A chaque profil ses aides ?
Absolument et une multitude d’acteurs de l’accompagnement ont réussi à identifier ce qu’il manquait à chaque type de profil de porteur de projet afin de le leur apporter. Certains ne connaissent pas suffisamment le métier dans lequel ils se lancent, d’autres ont de grosses lacunes quant à la gestion d’une entreprise. Pour tous ceux-là il existe des formations ciblées qui enseignent les éléments de base à maîtriser. Pour les créateurs qui ne sortent pas d’une école de commerce, il existe des formations ou des experts qui peuvent les aider à monter une étude de marché.
Certains porteurs de projet auront, eux, surtout besoin d’un apport personnel qui leur fait défaut, soit parce que leur origine sociale ne leur offre pas cette chance, soit parce qu’ils sont trop jeunes pour avoir eu le temps d’amasser la somme nécessaire. L’ensemble des dispositifs et structures qui existent en France permettent de combler les différences en apportant à chacun ce dont il a réellement besoin selon sa situation.
Pensez-vous qu’il y ait eu des évolutions ? Certains profils de porteur de projet étaient-ils vus comme des barrières à la création alors qu’ils sont aujourd’hui tout à fait acceptés ?
Oui, il y a quelques temps encore, les « petits » porteurs de projet, qui cherchaient à créer leur activité, sans pour autant avoir envie de se lancer dans la création d’une véritable entreprise, n’étaient pas reconnus comme des entrepreneurs à part entière. On se projette encore trop dans l’image des entreprises du Cac40 ou des grandes PME ! Or la population des personnes qui souhaitent juste créer une activité, voire leur propre emploi, est non-négligeable.
Et la révolution a véritablement eu lieu avec la création du régime de l’auto-entrepreneur. Si ce régime ne repose que sur une simplification des mesures fiscales et administratives de l’entrepreneur, sa création a réellement libéré toute une frange de l’entrepreneuriat. Ce régime permet à de nombreuses personnes aujourd’hui de vivre de leur passion ou de leur loisir, de créer une activité complémentaire et de gagner de l’argent. La grande évolution est la prise en compte de ces profils qui étaient des oubliés de la création d’entreprise.
Peut-on créer une entreprise dans n’importe quelle situation de vie ?

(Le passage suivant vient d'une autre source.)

/-- A curve that corrects nothing. -/
def Curve.dflt : Curve := { c0 := 0, c1 := 0, c2 := 0 }
/-- A channel with no reading. -/
def TChan.dflt : TChan := { last := none, suspect := none, miss := 0, failed := false }
/-- A region at NORMAL with no estimate. -/
def Region.dflt : Region := { level := 0, above := (0, 0, 0, 0), below := 0, est := none, rises := 0, hold := 0 }
/-- A middle die with no estimate. -/
def Mid.dflt : Mid := { ts := none, tm := none, tl := none, disagree := false, agree := 0, ceWitness := false, ceSecs := [] }

/-- A quarter in bring-up before its first step. -/
def Quarter.dflt : Quarter where
  st := 3
  stamp := 0
  headlandEnded := false
  stay := false
  faults := []
  step := 0
  selfRefresh := false
  wave := 0
  railsOff := false
  tripHold := none
  trips := []
  resetAt := 0
  raised := false

/-- An OS core that has made no access. -/
def OsCore.dflt : OsCore := { data := 0, fault := false, poison := false, await := [] }

/-! ## Accessors -/

/-- Core n (64 q + c). -/
def State.core (s : State) (n : Nat) : Core := tget Core.dflt s.cores n
/-- Replace a core. -/
def State.setCore (s : State) (n : Nat) (c : Core) : State := { s with cores := tset Core.dflt s.cores n c }
/-- A core that is fenced, or treated as fenced since its rounding key failed (R72, R196). -/
def Core.away (c : Core) : Bool := c.fenced || c.seed.roundFail.isSome
/-- Sheaf slot of a core. -/
def Core.sheaf (c : Core) (sl : Nat) : Sheaf := tget Sheaf.dflt c.sheaves sl
/-- Replace a sheaf slot. -/
def Core.setSheaf (c : Core) (sl : Nat) (x : Sheaf) : Core := { c with sheaves := tset Sheaf.dflt c.sheaves sl x }
/-- Sheaf slot of core n. -/
def State.sheaf (s : State) (n sl : Nat) : Sheaf := (s.core n).sheaf sl
/-- Replace a sheaf slot of core n. -/
def State.setSheaf (s : State) (n sl : Nat) (x : Sheaf) : State := s.setCore n ((s.core n).setSheaf sl x)

/-- LIMIT of a half at reset: two ways of every set stay unpinned (07 R227). -/
def State.limit0 (s : State) : Nat := if s.fuse.part = .b4 then 10 else 14
/-- Half h. -/
def State.half (s : State) (h : Nat) : Half := tget (Half.dflt s.limit0) s.halves h
/-- Replace a half. -/
def State.setHalf (s : State) (h : Nat) (x : Half) : State := { s with halves := tset (Half.dflt s.limit0) s.halves h x }
/-- Stack m. -/
def State.stack (s : State) (m : Nat) : Stack := tget Stack.dflt s.stackTab m
/-- Replace a stack. -/
def State.setStack (s : State) (m : Nat) (x : Stack) : State := { s with stackTab := tset Stack.dflt s.stackTab m x }
/-- Channel of a stack. -/
def Stack.chan (k : Stack) (ch : Nat) : Chan := tget Chan.dflt k.chans ch
/-- Replace a channel. -/
def Stack.setChan (k : Stack) (ch : Nat) (x : Chan) : Stack := { k with chans := tset Chan.dflt k.chans ch x }
/-- Quarter q. -/
def State.quarter (s : State) (q : Nat) : Quarter := tget Quarter.dflt s.quarters q
/-- Replace a quarter. -/
def State.setQuarter (s : State) (q : Nat) (x : Quarter) : State := { s with quarters := tset Quarter.dflt s.quarters q x }
/-- Link l. -/
def State.link (s : State) (l : Nat) : Link := tget Link.dflt s.links l
/-- Replace a link. -/
def State.setLink (s : State) (l : Nat) (x : Link) : State := { s with links := tset Link.dflt s.links l x }
/-- Lane group g of direction dir of a link. -/
def Link.group (k : Link) (dir g : Nat) : Group := tget Group.dflt k.groups (16 * dir + g)
/-- Replace a lane group. -/
def Link.setGroup (k : Link) (dir g : Nat) (x : Group) : Link := { k with groups := tset Group.dflt k.groups (16 * dir + g) x }
/-- Mailbox b. -/
def State.mb (s : State) (b : Nat) : Mailbox := tget Mailbox.dflt s.pel.mbs b
/-- Replace a mailbox. -/
def State.setMb (s : State) (b : Nat) (x : Mailbox) : State := { s with pel := { s.pel with mbs := tset Mailbox.dflt s.pel.mbs b x } }
/-- Queue by number: an admin queue always exists. -/
def State.queue? (s : State) (q : Nat) : Option Queue :=
  match tfind s.pel.queues q with
  | some k => some k
  | none => if q < 32 then some (Queue.admin q) else none
/-- Create or replace a queue. -/
def State.setQueue (s : State) (q : Nat) (x : Queue) : State := { s with pel := { s.pel with queues := tput s.pel.queues q x } }
/-- Port p. -/
def State.port (s : State) (p : Nat) : Port := tget Port.dflt s.fab.ports p
/-- Replace a port. -/
def State.setPort (s : State) (p : Nat) (x : Port) : State := { s with fab := { s.fab with ports := tset Port.dflt s.fab.ports p x } }
/-- Voltage domain d of quarter q: that of a fused-off core is dark (R434). -/
def State.domain (s : State) (q d : Nat) : Domain :=
  tget (Domain.dflt (decide (d < 64) && s.fuse.offCores.contains (64 * q + d))) s.pwr.domains (67 * q + d)
/-- Replace a domain. -/
def State.setDomain (s : State) (q d : Nat) (x : Domain) : State :=
  let t := tset (Domain.dflt (decide (d < 64) && s.fuse.offCores.contains (64 * q + d))) s.pwr.domains (67 * q + d) x
  { s with pwr := { s.pwr with domains := t } }
/-- Flag store of a base die. -/
def State.flagStore (s : State) (q : Nat) : FlagStore := tget FlagStore.dflt s.flags q
/-- Replace a flag store. -/
def State.setFlagStore (s : State) (q : Nat) (x : FlagStore) : State := { s with flags := tset FlagStore.dflt s.flags q x }
/-- OS core i. -/
def State.osCore (s : State) (i : Nat) : OsCore := tget OsCore.dflt s.os i
/-- Replace an OS core's last result. -/
def State.setOs (s : State) (i : Nat) (x : OsCore) : State := { s with os := tset OsCore.dflt s.os i x }

/-- A command's outcome when it has been carried out: no command of this block ends a run. -/
abbrev Out := Host.Outcome State Fault Refusal
/-- The effect of a command whose rule's condition holds; where it does not hold, the event did not occur (log 1). -/
def evt (b : Bool) (s t : State) : Out := .next (if b then t else s)

/-! ## Time (R457: stamps count ns) -/

/-- The time base. -/
def now (s : State) : W64 := s.clk.tb
/-- Nanoseconds since a stamp. -/
def since (s : State) (t : W64) : Nat := (s.clk.tb - t).toNat
/-- A stamp that is at least `ns` old. -/
def aged (s : State) (t : W64) (ns : Nat) : Bool := decide (ns ≤ since s t)
/-- A condition held since a stamp for at least `ns`. -/
def heldFor (s : State) (t : Option W64) (ns : Nat) : Bool := match t with | some x => aged s x ns | none => false
/-- The stamps of a list within the last `ns`. -/
def recent (s : State) (l : List W64) (ns : Nat) : List W64 := l.filter (fun t => decide (since s t < ns))
/-- One microsecond, one millisecond, one second, one hour. -/
def us : Nat := 1000
/-- One millisecond in ns. -/
def ms : Nat := 1000000
/-- One second in ns. -/
def sec1 : Nat := 1000000000
/-- One hour in ns. -/
def hour : Nat := 3600 * 1000000000
/-- The clock advances by INC (R457) while the hub PLL is locked. -/
def tick (s : State) : State :=
  let f := s.clk.frac.toNat + s.clk.inc
  { s with clk := { s.clk with tb := s.clk.tb + BitVec.ofNat 64 (f / 2 ^ 32), frac := BitVec.ofNat 32 f } }

/-! ## Counters (R248: 64-bit, wrapping) -/

/-- The counter at a control-space offset. -/
def counter (s : State) (off : Nat) : W64 := tget 0 s.counters off
/-- Add to a counter. -/
def bump (off n : Nat) (s : State) : State :=
  { s with counters := tset 0 s.counters off (tget 0 s.counters off + BitVec.ofNat 64 n) }
/-- Add to several counters. -/
def bumps (l : List (Nat × Nat)) (s : State) : State := l.foldl (fun a e => bump e.1 e.2 a) s

/-! ## Source identifiers (Tables 0-6, 1-6) -/

/-- Physical core 64 q + c. -/
def srcCore (n : Nat) : Nat := 0x1000 + 0x1000 * (n / 64) + n % 64
/-- Cluster k of quarter q. -/
def srcCluster (q k : Nat) : Nat := 0x1000 + 0x1000 * q + 0x40 + k
/-- Half 2 q + e. -/
def srcHalf (h : Nat) : Nat := 0x1000 + 0x1000 * (h / 2) + 0x80 + h % 2
/-- Tine. -/
def srcTine (q t : Nat) : Nat := 0x1000 + 0x1000 * q + 0x400 + t
/-- Quarter as a whole. -/
def srcQuarter (q : Nat) : Nat := 0x30 + q
/-- Stack as a whole. -/
def srcStack (m : Nat) : Nat := 0x50 + m
/-- Channel. -/
def srcChan (m ch : Nat) : Nat := 0x6000 + 0x40 * m + ch
/-- Link. -/
def srcLink (l : Nat) : Nat := 0x40 + l
/-- Optical lane. -/
def srcLane (l : Nat) : Nat := 0x20 + l
/-- Management port. -/
def srcMgmt : Nat := 3

/-! ## The variant (R1 to R5) -/

/-- Whether the variant is KY-ISO-4B. -/
def is4B (s : State) : Bool := decide (s.fuse.part = .b4)
/-- Whether a guest die is fitted. -/
def is4G (s : State) : Bool := decide (s.fuse.part = .g4)
/-- A physical core that exists and is not fused off (R3, R5). -/
def coreFitted (s : State) (n : Nat) : Bool := decide (n < 256) && !s.fuse.offCores.contains n
/-- Enabled cores of each half that a variant has (R3). -/
def coresPerHalf (p : Part) : Nat := match p with | .b4 => 28 | _ => 30
/-- Fusing leaves that number in each half of each quarter (R3). -/
def Fuses.even (f : Fuses) : Bool :=
  (List.range 8).all (fun h => ((idxFrom (32 * h) 32).filter (fun n => !f.offCores.contains n)).length == coresPerHalf f.part)
/-- Enabled cores in logical order (Table 0-3). -/
def coreList (s : State) : List Nat := (List.range 256).filter (fun n => !s.fuse.offCores.contains n)
/-- Physical core of a logical core. -/
def physCore (s : State) (l : Nat) : Option Nat := (coreList s)[l]?
/-- Logical core of a physical core. -/
def logCore (s : State) (n : Nat) : Nat := ((coreList s).filter (fun k => decide (k < n))).length
/-- Populated stacks in ascending order (R1, R2). -/
def stackList (s : State) : List Nat := if is4B s then [0, 1, 2, 4, 5, 6] else [0, 1, 2, 3, 4, 5, 6, 7]
/-- A populated stack. -/
def stackFitted (s : State) (m : Nat) : Bool := (stackList s).contains m
/-- The quarter beside a stack (R2). -/
def stackQuarter (m : Nat) : Nat := m / 2
/-- Enabled ways of every set (R4). -/
def waysFitted (s : State) : Nat := if is4B s then 12 else 16
/-- A fabric port that is fitted: two optical lanes a port. -/
def portFitted (s : State) (p : Nat) : Bool := decide (p < (if is4B s then 4 else 8))

/-! ## Clocked arbiters (R30) -/

/-- The first of a list that no other precedes. -/
def firstBy {α : Type} (f : α → α → Bool) : List α → Option α
  | [] => none
  | r :: t => some (t.foldl (fun b x => if f x b then x else b) r)
/-- How far an input lies behind the priority pointer of an arbiter of n inputs. -/
def behindPtr (n ptr i : Nat) : Nat := (i + n - ptr % n) % n
/-- The pointer after a grant: one past the granted input. -/
def pastGrant (n i : Nat) : Nat := (i + 1) % n

/-! ## Log records and alarms (R501 to R506) -/

/-- Lowest severity of a list of records, or 6. -/
def minSev (l : List LogRec) : Nat := l.foldl (fun a r => if r.sev < a then r.sev else a) 6
/-- Drop the first record of a severity. -/
def dropFirstSev (sv : Nat) : List LogRec → List LogRec
  | [] => []
  | r :: t => if r.sev = sv then t else r :: dropFirstSev sv t
/-- Count records of a severity dropped: WDR_LOG_DROP_s and the loss record's count. -/
def countDrop (sv n : Nat) (s : State) : State :=
  let t := bump (0x00F0_0108 + 8 * sv) n s
  { t with wdr := { t.wdr with lossSince := tset 0 t.wdr.lossSince sv (tget 0 t.wdr.lossSince sv + n) } }

/-- A record joins those that wait: behind them, but before those at the end of equal stamp and greater source (R32). -/
def joinRec (r : LogRec) : List LogRec → List LogRec
  | [] => [r]
  | x :: t => if x.stamp = r.stamp ∧ r.src < x.src then r :: x :: t else x :: joinRec r t
/-- A unit's log record reaches the staging queue of 4,096 (R503): at a full queue the arriving record is dropped when its severity is
below that of every queued record, else the oldest queued record of the lowest severity is. -/
def logRec (sev src code : Nat) (payload : List Byte) (s : State) : State :=
  let r : LogRec := { sev := sev, src := src, code := code, stamp := now s, payload := payload }
  if s.wdr.staging.length < 4096 then { s with wdr := { s.wdr with staging := joinRec r s.wdr.staging } }
  else
    let lo := minSev s.wdr.staging
    if sev < lo then countDrop sev 1 s
    else countDrop lo 1 { s with wdr := { s.wdr with staging := joinRec r (dropFirstSev lo s.wdr.staging) } }

/-- Stray access (0x8300): address, width, write flag. -/
def logStray (src addr width : Nat) (write : Bool) (s : State) : State :=
  logRec 3 src 0x8300 (natLE 8 addr ++ natLE 1 width ++ [if write then 1 else 0] ++ List.replicate 6 0) s
/-- Ignored register, ring or table write (0x8500): address and value. -/
def logIgnored (addr v : Nat) (s : State) : State := logRec 3 0 0x8500 (natLE 8 addr ++ natLE 8 v) s

/-- An alarm record (Table 19-5) as bytes. -/
def alarmBytes (i : Nat) (a : Alarm) (seq : W32) : List Byte :=
  natLE 2 a.code ++ natLE 2 a.src ++ natLE 2 (i % 4096 + (if a.closed then 0x8000 else 0)) ++ natLE 2 0 ++
  bvLE 4 a.count ++ bvLE 4 seq ++ bvLE 8 a.first ++ bvLE 8 a.last ++ padTo 32 a.detail

/-- The alarm queue holds only the most recent 16,384 sends while it cannot be served (R508). -/
def alarmUnserved (s : State) : Bool := decide ((s.port 8).st ≠ 1) || s.mgmt.collector.isNone

/-- Queue entry i for sending, with its log record (R505, R506): SEQ counts every alarm send. -/
def queueSend (i : Nat) (s : State) : State :=
  match s.wdr.alarms.find? (fun e => e.1 == i) with
  | none => s
  | some (_, a) =>
    let seq := s.wdr.alarmSeq + 1
    let snd : AlarmSend := { entry := i, code := a.code, src := a.src, closed := a.closed, count := a.count, seq := seq, first := a.first,
                             last := a.last, detail := a.detail }
    let q := s.wdr.sends ++ [snd]
    let excess := if alarmUnserved s then q.length - 16384 else 0
    let al := tput s.wdr.alarms i { a with sentCount := a.count, seq := seq, logged := true }
    let t := { s with wdr := { s.wdr with alarmSeq := seq, sends := q.drop excess, alarms := al } }
    logRec 5 a.src 0x8800 (alarmBytes i a seq) (if excess = 0 then t else bump 0x00F0_0158 excess t)

/-- Close entry i, log it and queue it a last time (R506). -/
def closeAlarm (i : Nat) (s : State) : State :=
  match tfind s.wdr.alarms i with
  | none => s
  | some a => queueSend i { s with wdr := { s.wdr with alarms := tput s.wdr.alarms i { a with closed := true } } }

/-- The open entries, with their index. -/
def openAlarms (s : State) : List (Nat × Alarm) := s.wdr.alarms.filter (fun e => !e.2.closed)

/-- The entry of a list with the earliest LAST_STAMP (lowest index first). -/
def earliestAlarm : List (Nat × Alarm) → Option Nat
  | [] => none
  | e :: t => some (t.foldl (fun b x => if x.2.last < b.2.last then x else b) e).1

Juridiquement il n’existe aujourd’hui aucune limite au désir de créer son entreprise, si ce n’est celle de l’âge minimum de 16 ans. Ainsi, ni la nationalité, ni le sexe, ni la situation sociale ne représentent des limites à la création. Mais, si l’entrepreneuriat est ouvert à tous les profils, il n’est pas aussi sûr que tous offrent les mêmes chances. Certains facteurs facilitent l’accès à l’entrepreneuriat : une origine sociale aisée, un bon niveau d’études, la possibilité de mobiliser un apport personnel ou la présence d’entrepreneurs dans l’entourage proche.
De manière générale le principe de liberté d’entreprendre donne à tous la chance d’être sur la même ligne de départ. Mais une fois que le top départ de la course à l’entrepreneuriat est lancé, « l’équipement » des uns et des autres va jouer : certains auront de bonnes chaussures légères, d’autres partiront pieds nus, certains auront un sac à dos très chargé, et d’autres non. Finalement ce qui fera la différence à l’arrivée dépendra de la motivation du coureur et de sa préparation.